(ASSIGNMENT):
All lines in the records below with the word "Xlat" must be returned.

Collected data
-=-=-

/-- Process of a launch, and of a group's. -/
def launchProc (s : State) (n : Nat) : Nat :=
  match launchAt s n with
  | some l => l.proc
  | none => 0
def procOf (s : State) (g : Group) : Nat := launchProc s g.launch

/-- Page number of an address, of 64 KiB or of 64 MiB. -/
def pageOf (va : DWord) (large : Bool) : Nat := va.toNat % 2 ^ 57 / 2 ^ (if large then 26 else 16)

def tlbMatch (fn proc : Nat) (va : DWord) (e : TlbEntry) : Bool :=
  e.fn == fn && e.proc == proc && e.vpn == pageOf va e.large

/-- Physical address of an access through an entry (R93). -/
def physOf (e : TlbEntry) (va : DWord) : Nat :=
  e.ppn * 2 ^ 16 + va.toNat % 2 ^ (if e.large then 26 else 16)

/-- The page moves whole sectors (R93, R101). -/
def TlbEntry.sector (e : TlbEntry) : Bool := e.lm || e.tier == 1 || e.tier == 2

/-- What translation answers. -/
inductive Trans where
  | hit (e : TlbEntry)
  | miss
  | fault (reason : Nat)
deriving DecidableEq, Repr

/-- Looks an address up. A write through a writable entry with D = 0 walks again (R92). -/
def lookup (s : State) (c fn proc : Nat) (va : DWord) (write : Bool) : Trans :=
  match (coreAt s c).tlb.find? (fun e => tlbMatch fn proc va e && (!write || e.d || !e.w)) with
  | some e => .hit e
  | none =>
    match s.walks.find? (fun w => w.core == c && w.fn == fn && w.proc == proc && w.vpn == pageOf va false
        && w.st == 2 && (w.write || !write)) with
    | some w => .fault w.reason
    | none => .miss

/-- Asks for a walk; joins one that is under way. Only an access may have it ask PRI (R395). -/
def askWalk (s : State) (c fn proc : Nat) (va : DWord) (write : Bool) (pri : Bool := true) : Nat × State :=
  match s.walks.find? (fun w => w.core == c && w.fn == fn && w.proc == proc && w.vpn == pageOf va false
      && w.write == write && w.st != 2) with
  | some w => (w.id, { s with walks := s.walks.map fun x => if x.id = w.id then { x with pri := x.pri || pri } else x })
  | none =>
    let w : Walk := { id := s.nid, core := c, fn := fn, proc := proc, vpn := pageOf va false, write := write, pri := pri }
    (s.nid, { s with nid := s.nid + 1, walks := s.walks ++ [w] })

/-- Drops the failed walks that a fault has reported, so that a replay walks again (R217). -/
def dropFailed (s : State) (c fn proc : Nat) : State :=
  { s with walks := s.walks.filter fun w => !(w.st == 2 && w.core == c && w.fn == fn && w.proc == proc) }

/-- One step of a walk's answer. -/
inductive WalkRes where
  | leaf (e : TlbEntry) (w : Nat) (v : DWord)
  | bad (reason : Nat)
deriving DecidableEq, Repr

/-- Whether a leaf's reserved bits, key and tier are as R91 asks. DEDUCED (log 40). -/
def leafBad (s : State) (fn : Nat) (v : DWord) (large : Bool) : Option Nat :=
  let key := (v.extractLsb' 7 8).toNat
  let tier := (v.extractLsb' 4 2).toNat
  let ppn := (v.extractLsb' 28 36).toNat
  let pa := ppn * 2 ^ 16
  if v.extractLsb' 24 4 != 0 || (large && ppn % 1024 != 0) || 129 ≤ key || (key != 0 && 2 ≤ tier)
      || (tier = 0 && 2 ^ 39 ≤ pa) || (tier = 1 && 2 ^ 40 ≤ pa) || (tier = 3 && !s.full) then some 2
  else if fn != 0 && tier < 2 &&
      (if large then (fnAt s fn).cmask != 0xFF else !(fnAt s fn).cmask.getLsbD (l2Colour pa)) then some 2
  else if key != 0 && (match tget? s.keys key with | some k => k.owner != fn | none => true) then some 3
  else none

/-- The entry of a leaf as the TLB holds it (R90, R103). LM counts as 1 under a key. -/
def leafEntry (fn proc vpn : Nat) (v : DWord) (large : Bool) : TlbEntry where
  fn := fn
  proc := proc
  vpn := if large then vpn / 2 ^ 10 else vpn
  large := large
  ppn := (v.extractLsb' 28 36).toNat
  tier := (v.extractLsb' 4 2).toNat
  lm := v.getLsbD 6 || v.extractLsb' 7 8 != 0
  key := (v.extractLsb' 7 8).toNat
  fmt := (v.extractLsb' 15 4).toNat
  blk := (v.extractLsb' 19 2).toNat
  w := v.getLsbD 1
  x := v.getLsbD 2
  d := v.getLsbD 22
  rp := v.getLsbD 3

/-- The walk of R88 and R91 from a table at level `lvl`. Tables are read at their home slices. A poisoned entry counts as
malformed (log 6). -/
def walkFrom (s : State) (fn proc vpn : Nat) (lvl ppn tier : Nat) : WalkRes × State :=
  let idx := if lvl = 3 then vpn / 2 ^ 30 % 2 ^ 11 else vpn / 2 ^ (10 * lvl) % 2 ^ 10
  if 2 ≤ tier then (.bad 2, s)
  else
    let w := wkey tier (ppn * 2 ^ 16 + 8 * idx)
    let (mw, _, s) := homeRead s w 0 (secOf w 0)
    let v := mw.data
    if mw.pois then (.bad 2, s)
    else if !v.getLsbD 0 then (.bad 1, s)
    else if lvl = 0 ∨ (lvl = 1 ∧ !v.getLsbD 24) then
      match leafBad s fn v (lvl = 1) with
      | some r => (.bad r, s)
      | none => (.leaf (leafEntry fn proc vpn v (lvl = 1)) w v, s)
    else if !v.getLsbD 24 || v.extractLsb' 25 3 != 0 || v.extractLsb' 6 18 != 0 || v.extractLsb' 1 3 != 0
        || v.getLsbD 5 then (.bad 2, s)
    else match lvl with
      | 0 => (.bad 2, s)
      | n + 1 => walkFrom s fn proc vpn n (v.extractLsb' 28 36).toNat (v.extractLsb' 4 2).toNat

/-- A whole walk, which sets A, and D for a write to a writable page (R92), at the leaf's home. PCFG.V keeps commands from
starting and no walk: what has started runs to completion (R199). DEDUCED (log 116). -/
def walkPage (s : State) (fn proc vpn : Nat) (write : Bool) : WalkRes × State :=
  let p := tget (fnAt s fn).procs proc {}
  match walkFrom s fn proc vpn 3 (p.root.extractLsb' 16 36).toNat p.tier with
  | (.bad r, s) => (.bad r, s)
  | (.leaf e w v, s) =>
    let set := (0x200000 : DWord) ||| (if write && e.w then 0x400000 else 0)
    let s := if v ||| set = v then s else homeWrite s w 0 fn (secOf w 0) 0xFF { data := v ||| set, tagd := false }
    (.leaf { e with d := e.d || (write && e.w) } w v, s)

/-- The page is in transit (R105). -/
def inTransit (s : State) (fn proc vpn : Nat) : Bool :=
  match s.migration with
  | some m => m.fn == fn && m.proc == proc && m.page == vpn
  | none => false

/-- Translation for a front end, whose walks are named as those of core 192 + n. Where the page is in transit or waits for the
host's ATS, the front end waits (R105, R242). A header's page asks no PRI (R37). -/
def feTrans (s : State) (fn proc : Nat) (va : DWord) (write : Bool) (pri : Bool := true) : Option TlbEntry × State :=
  if !canonical va then (none, s)
  else match walkPage s fn proc (pageOf va false) write with
  | (.bad _, s) => (none, s)
  | (.leaf e _ _, t) =>
    if !inTransit s fn proc (pageOf va false) && !(e.tier == 2 && (fnAt s fn).ats) then (some e, t)
    else match lookup s (192 + fn) fn proc va write with
      | .hit e => (some e, s)
      | .fault _ => (none, dropFailed s (192 + fn) fn proc)
      | .miss => (none, modFn (askWalk s (192 + fn) fn proc va write pri).2 fn fun f => { f with stall := true })

/-- Adds an entry to a core's TLB, which holds 2,048; which entry goes is the device's choice. -/
def tlbAdd (s : State) (c : Nat) (e : TlbEntry) : State :=
  let t := (coreAt s c).tlb.filter fun f => !(f.fn == e.fn && f.proc == e.proc && f.large == e.large && f.vpn == e.vpn)
  if t.length < 2048 then modCore s c fun x => { x with tlb := e :: t }
  else modCore { s with fresh := s.fresh + 1 } c fun x =>
    { x with tlb := e :: t.eraseIdx (Config.victim t.length s.fresh % t.length) }

/-! ### Lanes of a memory instruction -/

/-- One lane's access: its address, and the page it reaches. -/
structure LaneAcc where
  lane : Nat
  va : DWord
  size : Nat
deriving DecidableEq, Repr

/-- A fault of one lane, in the order of R87. -/
structure LaneFault where
  rank : Nat
  code : BitVec 8
  reason : Nat
  lane : Nat
  va : DWord
deriving DecidableEq, Repr

/-- The first fault in the order of R87, with every lane that has it, whatever its reason, and the reason and address of the
lowest (R210). -/
def firstFault (fs : List LaneFault) : Option TrapReq :=
  match fs with
  | [] => none
  | f :: r =>
    let best := r.foldl (fun (a b : LaneFault) => if b.rank < a.rank then b else a) f
    let same := fs.filter fun g => g.rank == best.rank && g.code == best.code
    let low := same.foldl (fun (a b : LaneFault) => if b.lane < a.lane then b else a) best
    some ⟨best.code, maskOf fun l => same.any fun g => g.lane == l, addrInfo low.reason low.va⟩

/-- Faults that an address alone decides (R86). -/
def addrFault (a : LaneAcc) : Option LaneFault :=
  if a.va.toNat % a.size ≠ 0 then some ⟨0, tcMisaligned, 0, a.lane, a.va⟩
  else if !canonical a.va then some ⟨1, tcProtection, 1, a.lane, a.va⟩
  else none

/-- Translation of every lane: faults, pages still to walk, or the entries by lane (R103, R217). -/
structure Xlat where
  faults : List LaneFault
  misses : List DWord
  hits : List (LaneAcc × TlbEntry)

def xlat (s : State) (c : Nat) (g : Group) (write : Bool) (as : List LaneAcc) : Xlat :=
  let proc := procOf s g
  as.foldl (fun x a => match addrFault a with
    | some f => { x with faults := x.faults ++ [f] }
    | none => match lookup s c g.fn proc a.va write with
      | .hit e =>
        if write && !e.w then { x with faults := x.faults ++ [⟨3, tcProtection, 2, a.lane, a.va⟩] }
        else { x with hits := x.hits ++ [(a, e)] }
      | .miss => { x with misses := x.misses ++ [a.va] }
      | .fault r => { x with faults := x.faults ++ [⟨2, tcPageFault, r, a.lane, a.va⟩] }) ⟨[], [], []⟩

/-- The answer of the checks of a memory instruction: a trap, a wait for walks, or the entries. -/
inductive Checked where
  | trap (t : TrapReq) (s : State)
  | wait (s : State)
  | ok (hits : List (LaneAcc × TlbEntry))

-=-=-

(SOLUTION):
structure Xlat where
def xlat (s : State) (c : Nat) (g : Group) (write : Bool) (as : List LaneAcc) : Xlat :=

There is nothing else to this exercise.